» Assigned task:
Go through the material and copy each line in which the word "factory" shows up.

----- Data to examine -----

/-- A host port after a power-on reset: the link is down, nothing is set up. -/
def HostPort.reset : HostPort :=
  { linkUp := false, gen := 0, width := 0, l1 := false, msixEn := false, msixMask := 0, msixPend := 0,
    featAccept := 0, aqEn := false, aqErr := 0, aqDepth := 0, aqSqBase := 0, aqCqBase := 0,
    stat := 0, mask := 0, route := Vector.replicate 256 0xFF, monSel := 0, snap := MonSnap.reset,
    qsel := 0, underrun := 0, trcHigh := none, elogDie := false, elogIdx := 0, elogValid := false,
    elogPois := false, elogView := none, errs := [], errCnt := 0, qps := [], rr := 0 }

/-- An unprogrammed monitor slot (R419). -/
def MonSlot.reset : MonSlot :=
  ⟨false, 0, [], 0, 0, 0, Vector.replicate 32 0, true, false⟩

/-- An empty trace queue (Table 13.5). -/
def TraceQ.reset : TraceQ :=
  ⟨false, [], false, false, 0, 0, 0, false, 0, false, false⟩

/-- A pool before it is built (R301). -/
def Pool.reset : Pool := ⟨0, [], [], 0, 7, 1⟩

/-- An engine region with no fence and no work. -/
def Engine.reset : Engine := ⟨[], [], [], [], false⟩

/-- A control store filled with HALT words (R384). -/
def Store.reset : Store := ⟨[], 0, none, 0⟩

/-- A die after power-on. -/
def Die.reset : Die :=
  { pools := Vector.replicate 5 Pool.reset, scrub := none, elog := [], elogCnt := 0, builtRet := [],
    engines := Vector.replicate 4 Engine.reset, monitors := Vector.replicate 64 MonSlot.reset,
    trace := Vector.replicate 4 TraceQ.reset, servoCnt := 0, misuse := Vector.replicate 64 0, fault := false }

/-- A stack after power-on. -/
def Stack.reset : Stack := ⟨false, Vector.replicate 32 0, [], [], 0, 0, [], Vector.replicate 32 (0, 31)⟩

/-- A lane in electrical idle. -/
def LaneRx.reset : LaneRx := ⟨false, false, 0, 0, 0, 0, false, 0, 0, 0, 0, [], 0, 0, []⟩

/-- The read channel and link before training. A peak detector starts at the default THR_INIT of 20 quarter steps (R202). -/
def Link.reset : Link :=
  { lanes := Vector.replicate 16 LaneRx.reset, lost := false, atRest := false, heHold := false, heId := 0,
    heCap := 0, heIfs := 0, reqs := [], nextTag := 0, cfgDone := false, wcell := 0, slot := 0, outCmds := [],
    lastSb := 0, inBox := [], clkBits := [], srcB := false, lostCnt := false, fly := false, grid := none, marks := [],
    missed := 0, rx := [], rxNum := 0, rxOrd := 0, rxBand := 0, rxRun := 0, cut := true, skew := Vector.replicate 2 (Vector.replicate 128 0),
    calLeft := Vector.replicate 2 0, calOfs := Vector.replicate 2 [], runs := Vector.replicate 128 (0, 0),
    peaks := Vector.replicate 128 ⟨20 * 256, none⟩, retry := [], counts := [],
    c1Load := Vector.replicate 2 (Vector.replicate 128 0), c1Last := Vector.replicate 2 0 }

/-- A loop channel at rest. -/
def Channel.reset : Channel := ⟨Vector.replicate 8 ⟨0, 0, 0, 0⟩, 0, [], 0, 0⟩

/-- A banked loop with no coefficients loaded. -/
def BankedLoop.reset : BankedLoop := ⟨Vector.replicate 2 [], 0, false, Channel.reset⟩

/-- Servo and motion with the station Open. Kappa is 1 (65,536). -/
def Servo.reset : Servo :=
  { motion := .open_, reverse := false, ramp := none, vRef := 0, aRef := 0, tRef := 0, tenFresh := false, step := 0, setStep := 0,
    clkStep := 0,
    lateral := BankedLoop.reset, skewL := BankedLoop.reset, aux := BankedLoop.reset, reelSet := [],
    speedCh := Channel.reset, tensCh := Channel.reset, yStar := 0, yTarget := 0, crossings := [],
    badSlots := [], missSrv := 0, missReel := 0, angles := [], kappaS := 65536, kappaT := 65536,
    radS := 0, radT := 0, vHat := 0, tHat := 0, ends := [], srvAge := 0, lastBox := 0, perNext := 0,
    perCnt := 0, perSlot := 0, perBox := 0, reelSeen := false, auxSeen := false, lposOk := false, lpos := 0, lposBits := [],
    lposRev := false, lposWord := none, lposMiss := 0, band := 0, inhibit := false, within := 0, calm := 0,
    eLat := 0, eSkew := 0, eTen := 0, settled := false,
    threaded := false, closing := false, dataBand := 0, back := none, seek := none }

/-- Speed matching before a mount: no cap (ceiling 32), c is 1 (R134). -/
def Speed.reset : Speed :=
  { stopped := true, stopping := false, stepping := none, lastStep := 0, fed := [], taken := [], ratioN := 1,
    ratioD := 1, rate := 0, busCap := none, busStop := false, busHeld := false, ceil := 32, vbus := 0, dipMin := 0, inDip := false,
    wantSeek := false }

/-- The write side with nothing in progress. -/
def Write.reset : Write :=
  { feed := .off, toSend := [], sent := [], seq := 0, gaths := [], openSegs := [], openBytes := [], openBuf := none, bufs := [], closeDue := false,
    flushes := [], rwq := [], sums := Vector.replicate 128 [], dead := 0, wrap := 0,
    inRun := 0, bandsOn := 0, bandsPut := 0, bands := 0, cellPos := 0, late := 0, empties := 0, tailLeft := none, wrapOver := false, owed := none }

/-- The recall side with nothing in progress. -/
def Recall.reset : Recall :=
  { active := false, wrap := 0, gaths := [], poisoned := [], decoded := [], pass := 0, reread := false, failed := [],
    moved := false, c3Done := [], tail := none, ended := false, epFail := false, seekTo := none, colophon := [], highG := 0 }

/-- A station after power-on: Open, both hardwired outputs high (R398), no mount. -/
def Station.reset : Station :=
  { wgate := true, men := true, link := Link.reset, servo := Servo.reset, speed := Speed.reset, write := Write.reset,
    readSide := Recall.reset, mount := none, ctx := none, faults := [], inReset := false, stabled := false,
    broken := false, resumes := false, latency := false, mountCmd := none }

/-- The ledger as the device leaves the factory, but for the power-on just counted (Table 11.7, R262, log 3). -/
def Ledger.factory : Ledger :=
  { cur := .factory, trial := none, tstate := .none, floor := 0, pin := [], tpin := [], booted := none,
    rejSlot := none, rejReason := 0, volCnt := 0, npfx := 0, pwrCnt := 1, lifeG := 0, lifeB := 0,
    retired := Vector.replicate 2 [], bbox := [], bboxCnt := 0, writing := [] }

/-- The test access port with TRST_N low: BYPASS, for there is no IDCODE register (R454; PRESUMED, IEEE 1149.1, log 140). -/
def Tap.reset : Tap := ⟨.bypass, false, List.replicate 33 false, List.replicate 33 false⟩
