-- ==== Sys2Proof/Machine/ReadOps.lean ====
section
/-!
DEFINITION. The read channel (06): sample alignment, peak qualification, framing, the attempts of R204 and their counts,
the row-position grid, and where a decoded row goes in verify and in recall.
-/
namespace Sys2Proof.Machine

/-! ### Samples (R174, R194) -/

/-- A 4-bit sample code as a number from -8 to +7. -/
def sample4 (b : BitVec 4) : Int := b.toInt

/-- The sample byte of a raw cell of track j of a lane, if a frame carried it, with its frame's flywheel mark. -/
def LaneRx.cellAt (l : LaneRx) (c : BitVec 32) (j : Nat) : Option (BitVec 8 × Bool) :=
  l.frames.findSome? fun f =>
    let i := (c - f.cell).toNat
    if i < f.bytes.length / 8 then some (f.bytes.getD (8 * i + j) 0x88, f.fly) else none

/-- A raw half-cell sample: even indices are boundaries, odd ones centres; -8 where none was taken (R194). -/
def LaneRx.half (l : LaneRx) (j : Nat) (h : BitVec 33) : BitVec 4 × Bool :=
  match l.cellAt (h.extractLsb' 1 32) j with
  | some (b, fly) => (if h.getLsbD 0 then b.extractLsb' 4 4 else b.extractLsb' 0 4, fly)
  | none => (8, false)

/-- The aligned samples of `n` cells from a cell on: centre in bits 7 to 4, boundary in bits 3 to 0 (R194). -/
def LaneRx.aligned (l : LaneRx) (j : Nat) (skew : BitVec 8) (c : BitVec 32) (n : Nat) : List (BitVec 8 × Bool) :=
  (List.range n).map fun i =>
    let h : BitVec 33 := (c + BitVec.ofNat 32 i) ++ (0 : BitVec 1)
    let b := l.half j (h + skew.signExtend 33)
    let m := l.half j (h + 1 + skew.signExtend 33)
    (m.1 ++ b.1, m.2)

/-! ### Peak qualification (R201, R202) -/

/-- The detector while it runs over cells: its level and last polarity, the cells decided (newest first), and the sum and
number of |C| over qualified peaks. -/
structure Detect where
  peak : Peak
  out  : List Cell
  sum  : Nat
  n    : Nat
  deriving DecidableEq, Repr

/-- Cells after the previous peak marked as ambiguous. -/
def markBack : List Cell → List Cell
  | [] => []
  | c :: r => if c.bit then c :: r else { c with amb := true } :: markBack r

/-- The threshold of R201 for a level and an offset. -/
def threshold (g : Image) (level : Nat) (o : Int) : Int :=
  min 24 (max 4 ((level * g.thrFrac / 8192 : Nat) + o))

-----

» Final answer:
/-- The ledger as the device leaves the factory, but for the power-on just counted (Table 11.7, R262, log 3). -/
def Ledger.factory : Ledger :=
  { cur := .factory, trial := none, tstate := .none, floor := 0, pin := [], tpin := [], booted := none,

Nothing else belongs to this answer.